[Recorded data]
# # #
/-- Registers of 10_containers.md (R251). -/
def regsCnt0 : List RegDesc :=
  [⟨Reg.CNT_BASIC, 1, true,
     [⟨3, 0, .rw, .l, 0, [⟨0, 2, 1⟩]⟩]⟩,
   ⟨Reg.CNT_CTRL, 1, false,
     [⟨15, 8, .rw, .l, 64, [⟨1, 255, 1⟩]⟩]⟩,
   ⟨Reg.CNT_SLOT_GEN_A, 1, false,
     [⟨15, 0, .rw, .l, 0, []⟩]⟩,
   ⟨Reg.CNT_SLOT_GEN_B, 1, false,
     [⟨15, 0, .rw, .l, 0, []⟩]⟩,
   ⟨Reg.CNT_SLOT_SEL, 1, false,
     [⟨10, 10, .rw, .l, 0, []⟩,
      ⟨9, 9, .rw, .l, 0, []⟩,
      ⟨8, 0, .rw, .l, 0, [⟨0, 399, 1⟩]⟩]⟩,
   ⟨Reg.CNT_SLOT_ENTRY, 1, false,
     [⟨15, 0, .rw, .l, 0, []⟩]⟩,
   ⟨Reg.CNT_C_SEL, 1, false,
     [⟨8, 8, .rw, .l, 0, []⟩,
      ⟨7, 0, .rw, .l, 0, []⟩]⟩,
   ⟨Reg.CNT_C_CTRL, 1, false,
     [⟨7, 7, .rw, .l, 0, []⟩,
      ⟨6, 6, .rw, .l, 0, []⟩,
      ⟨5, 5, .rw, .l, 1, []⟩,
      ⟨2, 0, .rw, .l, 0, [⟨0, 4, 1⟩]⟩]⟩,
   ⟨Reg.CNT_C_SIZE, 1, false,
     []⟩,
   ⟨Reg.CNT_C_STATUS, 1, false,
     []⟩,
   ⟨Reg.CNT_C_CNT0, 1, false,
     []⟩,
   ⟨Reg.CNT_C_CNT1, 1, false,
     []⟩]

/-- Registers of 10_containers.md (R251). -/
def regsCnt1 : List RegDesc :=
  [⟨Reg.CNT_C_TRACE_SEL, 1, false,
     [⟨4, 4, .rw, .l, 0, []⟩,
      ⟨3, 0, .rw, .l, 0, []⟩]⟩,
   ⟨Reg.CNT_C_TRACE_TX, 1, false,
     [⟨31, 0, .rw, .m, 0, []⟩]⟩,
   ⟨Reg.CNT_C_TRACE_RX, 1, false,
     [⟨31, 0, .rw, .l, 0, []⟩]⟩,
   ⟨Reg.CNT_SLIP_SEL, 1, false,
     [⟨3, 0, .rw, .l, 0, []⟩]⟩,
   ⟨Reg.CNT_SLIP, 1, false,
     []⟩,
   ⟨Reg.CNT_SLIP_BAD, 1, false,
     []⟩]

/-- Registers of 11_line_encryption.md (R281). -/
def regsCry0 : List RegDesc :=
  [⟨Reg.CRY_BASIC, 1, true,
     [⟨3, 0, .rw, .l, 0, [⟨0, 3, 1⟩]⟩]⟩,
   ⟨Reg.CRY_PATH_SEL, 1, false,
     [⟨0, 0, .rw, .l, 0, []⟩]⟩,
   ⟨Reg.CRY_POLICY, 1, false,
     [⟨31, 16, .rw, .l, 500, [⟨1, 65535, 1⟩]⟩,
      ⟨15, 12, .rw, .l, 1, [⟨1, 15, 1⟩]⟩,
      ⟨8, 8, .rw, .l, 0, []⟩,
      ⟨5, 0, .rw, .l, 32, [⟨24, 32, 1⟩]⟩]⟩,
   ⟨Reg.CRY_CMD, 1, false,
     [⟨31, 31, .wo, .l, 0, []⟩,
      ⟨30, 30, .wo, .l, 0, []⟩,
      ⟨29, 29, .wo, .l, 0, []⟩,
      ⟨9, 9, .rw, .l, 0, []⟩,
      ⟨7, 0, .rw, .l, 0, []⟩]⟩,
   ⟨Reg.CRY_PEER_PIN0, 4, false,
     [⟨31, 0, .rw, .l, 0, []⟩]⟩,
   ⟨Reg.CRY_PEER_SEEN0, 4, false,
     []⟩,
   ⟨Reg.CRY_VAR_STATUS, 1, false,
     []⟩,
   ⟨Reg.CRY_EPOCH, 1, false,
     []⟩,
   ⟨Reg.CRY_KEY_AGE, 1, false,
     []⟩,
   ⟨Reg.CRY_AGREE_CNT, 1, false,
     []⟩,
   ⟨Reg.CRY_C_SEL, 1, false,
     [⟨8, 8, .rw, .l, 0, []⟩,
      ⟨7, 0, .rw, .l, 0, []⟩]⟩,
   ⟨Reg.CRY_C_CTRL, 1, false,
     [⟨0, 0, .rw, .l, 1, []⟩]⟩]

/-- Registers of 11_line_encryption.md (R281). -/
def regsCry1 : List RegDesc :=
  [⟨Reg.CRY_C_STATUS, 1, false,
     []⟩,
   ⟨Reg.CRY_C_AUTH, 1, false,
     []⟩,
   ⟨Reg.CRY_C_UNCHK, 1, false,
     []⟩]

/-- Registers of 12_trust_and_otp.md (R313). -/
def regsTru0 : List RegDesc :=
  [⟨Reg.TRU_STATUS, 1, false,
     []⟩,
   ⟨Reg.TRU_CMD, 1, false,
     [⟨31, 31, .wo, .l, 0, []⟩,
      ⟨7, 0, .rw, .l, 0, []⟩]⟩,
   ⟨Reg.TRU_RESULT, 1, false,
     []⟩,
   ⟨Reg.TRU_IN_LEN, 1, false,
     [⟨13, 0, .rw, .l, 0, [⟨0, 8192, 1⟩]⟩]⟩,
   ⟨Reg.TRU_ID0, 4, false,
     []⟩,
   ⟨Reg.TRU_BP0, 1, false,
     [⟨25, 24, .rw, .l, 0, []⟩,
      ⟨15, 8, .rw, .l, 0, [⟨0, 133, 1⟩]⟩,
      ⟨1, 0, .rw, .l, 0, []⟩]⟩,
   ⟨Reg.TRU_BP1, 1, false,
     [⟨16, 16, .rw, .l, 1, []⟩,
      ⟨15, 0, .rw, .l, 0, []⟩]⟩,
   ⟨Reg.TRU_OTP_SEL, 1, false,
     [⟨8, 0, .rw, .l, 0, []⟩]⟩,
   ⟨Reg.TRU_OTP_HI, 1, false,
     []⟩,
   ⟨Reg.TRU_OTP_LO, 1, false,
     []⟩,
   ⟨Reg.TRU_GEN, 1, false,
     []⟩,
   ⟨Reg.TRU_PAGE_SEL, 1, false,
     [⟨4, 0, .rw, .l, 0, []⟩]⟩]

/-- Registers of 12_trust_and_otp.md (R312, R313). -/
def regsTru1 : List RegDesc :=
  [⟨Reg.TRU_PAGE_CTRL, 1, false,
     [⟨31, 31, .wo, .l, 0, []⟩,
      ⟨13, 8, .rw, .l, 0, []⟩,
      ⟨0, 0, .rw, .l, 0, []⟩]⟩,
   ⟨Reg.TRU_PAGE_STAT, 1, false,
     []⟩,
   ⟨Reg.TRU_PAGE_BASE_HI, 1, false,
     [⟨31, 0, .rw, .i, 0, []⟩]⟩,
   ⟨Reg.TRU_PAGE_BASE_LO, 1, false,
     [⟨31, 12, .rw, .i, 0, []⟩]⟩,
   ⟨Reg.TRU_PAGE_LIMIT_HI, 1, false,
     [⟨31, 0, .rw, .i, 0, []⟩]⟩,
   ⟨Reg.TRU_PAGE_LIMIT_LO, 1, false,
     [⟨31, 12, .rw, .i, 0, []⟩]⟩,
   ⟨Reg.TRU_INBUF, 2048, false,
     [⟨31, 0, .rw, .l, 0, []⟩]⟩]

/-- Registers of 13_packet_path.md (R346). -/
def regsPkt0 : List RegDesc :=
  [⟨Reg.PKT_BASIC, 1, true,
     [⟨3, 0, .rw, .l, 0, [⟨0, 3, 1⟩]⟩]⟩,
   ⟨Reg.PKT_CTRL, 1, false,
     [⟨15, 8, .rw, .l, 64, [⟨16, 255, 1⟩]⟩,
      ⟨2, 2, .rw, .l, 0, []⟩,
      ⟨1, 1, .rw, .l, 0, []⟩]⟩,
   ⟨Reg.PKT_HASH_SEED, 1, false,
     [⟨31, 0, .rw, .i, 4294967295, []⟩]⟩,
   ⟨Reg.PKT_DEFAULT, 1, false,
     [⟨29, 16, .rw, .l, 0, []⟩,
      ⟨13, 0, .rw, .l, 0, []⟩]⟩,
   ⟨Reg.PKT_TBL_SEL, 1, false,
     [⟨31, 31, .rw, .l, 0, []⟩,
      ⟨26, 24, .rw, .l, 0, [⟨0, 2, 1⟩, ⟨4, 4, 1⟩]⟩,
      ⟨21, 8, .rw, .l, 0, []⟩,
      ⟨4, 0, .rw, .l, 0, []⟩]⟩,
   ⟨Reg.PKT_TBL_DATA, 1, false,
     [⟨31, 0, .rw, .m, 0, []⟩]⟩,
   ⟨Reg.PKT_FLOW_KEY0, 10, false,
     [⟨31, 0, .rw, .l, 0, []⟩]⟩,
   ⟨Reg.PKT_FLOW_RES_HI, 1, false,
     [⟨31, 0, .rw, .l, 0, []⟩]⟩,
   ⟨Reg.PKT_FLOW_RES_LO, 1, false,
     [⟨31, 0, .rw, .l, 0, []⟩]⟩,
   ⟨Reg.PKT_FLOW_CMD, 1, false,
     [⟨31, 31, .wo, .l, 0, []⟩,
      ⟨2, 0, .rw, .l, 0, [⟨1, 5, 1⟩]⟩]⟩,
   ⟨Reg.PKT_FLOW_STATUS, 1, false,
     []⟩,
   ⟨Reg.PKT_FLOW_PKTS_HI, 1, false,
     []⟩]

/-- Registers of 13_packet_path.md (R346). -/
def regsPkt1 : List RegDesc :=
  [⟨Reg.PKT_FLOW_PKTS_LO, 1, false,
     []⟩,
   ⟨Reg.PKT_FLOW_BYTES_HI, 1, false,
     []⟩,
   ⟨Reg.PKT_FLOW_BYTES_LO, 1, false,
     []⟩,
   ⟨Reg.PKT_FLOW_USED, 1, false,
     []⟩,
   ⟨Reg.PKT_PORT_SEL, 1, false,
     [⟨4, 0, .rw, .l, 0, []⟩]⟩,
   ⟨Reg.PKT_PORT_CNT0, 4, false,
     []⟩,
   ⟨Reg.PKT_ST_LATCH, 7, false,
     []⟩]

/-- Registers of 14_scheduling.md (R366). -/
def regsSch0 : List RegDesc :=
  [⟨Reg.SCH_BASIC, 1, true,
     [⟨3, 0, .rw, .l, 0, [⟨0, 2, 1⟩]⟩]⟩,
   ⟨Reg.SCH_CTRL, 1, false,
     [⟨31, 16, .rw, .l, 1000, []⟩,
      ⟨2, 0, .rw, .i, 1, [⟨0, 5, 1⟩]⟩]⟩,
   ⟨Reg.SCH_TBL_SEL, 1, false,
     [⟨31, 31, .rw, .l, 0, []⟩,
      ⟨24, 24, .rw, .l, 0, []⟩,
      ⟨23, 8, .rw, .l, 0, []⟩,
      ⟨1, 0, .rw, .l, 0, []⟩]⟩,
   ⟨Reg.SCH_TBL_DATA, 1, false,
     [⟨31, 0, .rw, .m, 0, []⟩]⟩,
   ⟨Reg.SCH_GATE_SEL, 1, false,
     [⟨16, 16, .rw, .l, 0, []⟩,
      ⟨14, 14, .rw, .l, 0, []⟩,
      ⟨13, 6, .rw, .l, 0, []⟩,
      ⟨5, 0, .rw, .l, 0, []⟩]⟩,
   ⟨Reg.SCH_GATE_DATA, 1, false,
     [⟨31, 0, .rw, .l, 0, []⟩]⟩,
   ⟨Reg.SCH_GATE_GEN_A, 1, false,
     [⟨15, 0, .rw, .l, 0, []⟩]⟩,
   ⟨Reg.SCH_GATE_GEN_B, 1, false,
     [⟨15, 0, .rw, .l, 0, []⟩]⟩,
   ⟨Reg.SCH_POL_SEL, 1, false,
     [⟨15, 0, .rw, .l, 0, []⟩]⟩,
   ⟨Reg.SCH_POL_CONF, 1, false,
     []⟩,
   ⟨Reg.SCH_POL_EXC, 1, false,
     []⟩,
   ⟨Reg.SCH_Q_SEL, 1, false,
     [⟨12, 0, .rw, .l, 0, []⟩]⟩]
# # #
Task description
Return, in full, every line of these entries that holds "List".

Exercise output
def regsCnt0 : List RegDesc :=
def regsCnt1 : List RegDesc :=
def regsCry0 : List RegDesc :=
def regsCry1 : List RegDesc :=
def regsTru0 : List RegDesc :=
def regsTru1 : List RegDesc :=
def regsPkt0 : List RegDesc :=
def regsPkt1 : List RegDesc :=
def regsSch0 : List RegDesc :=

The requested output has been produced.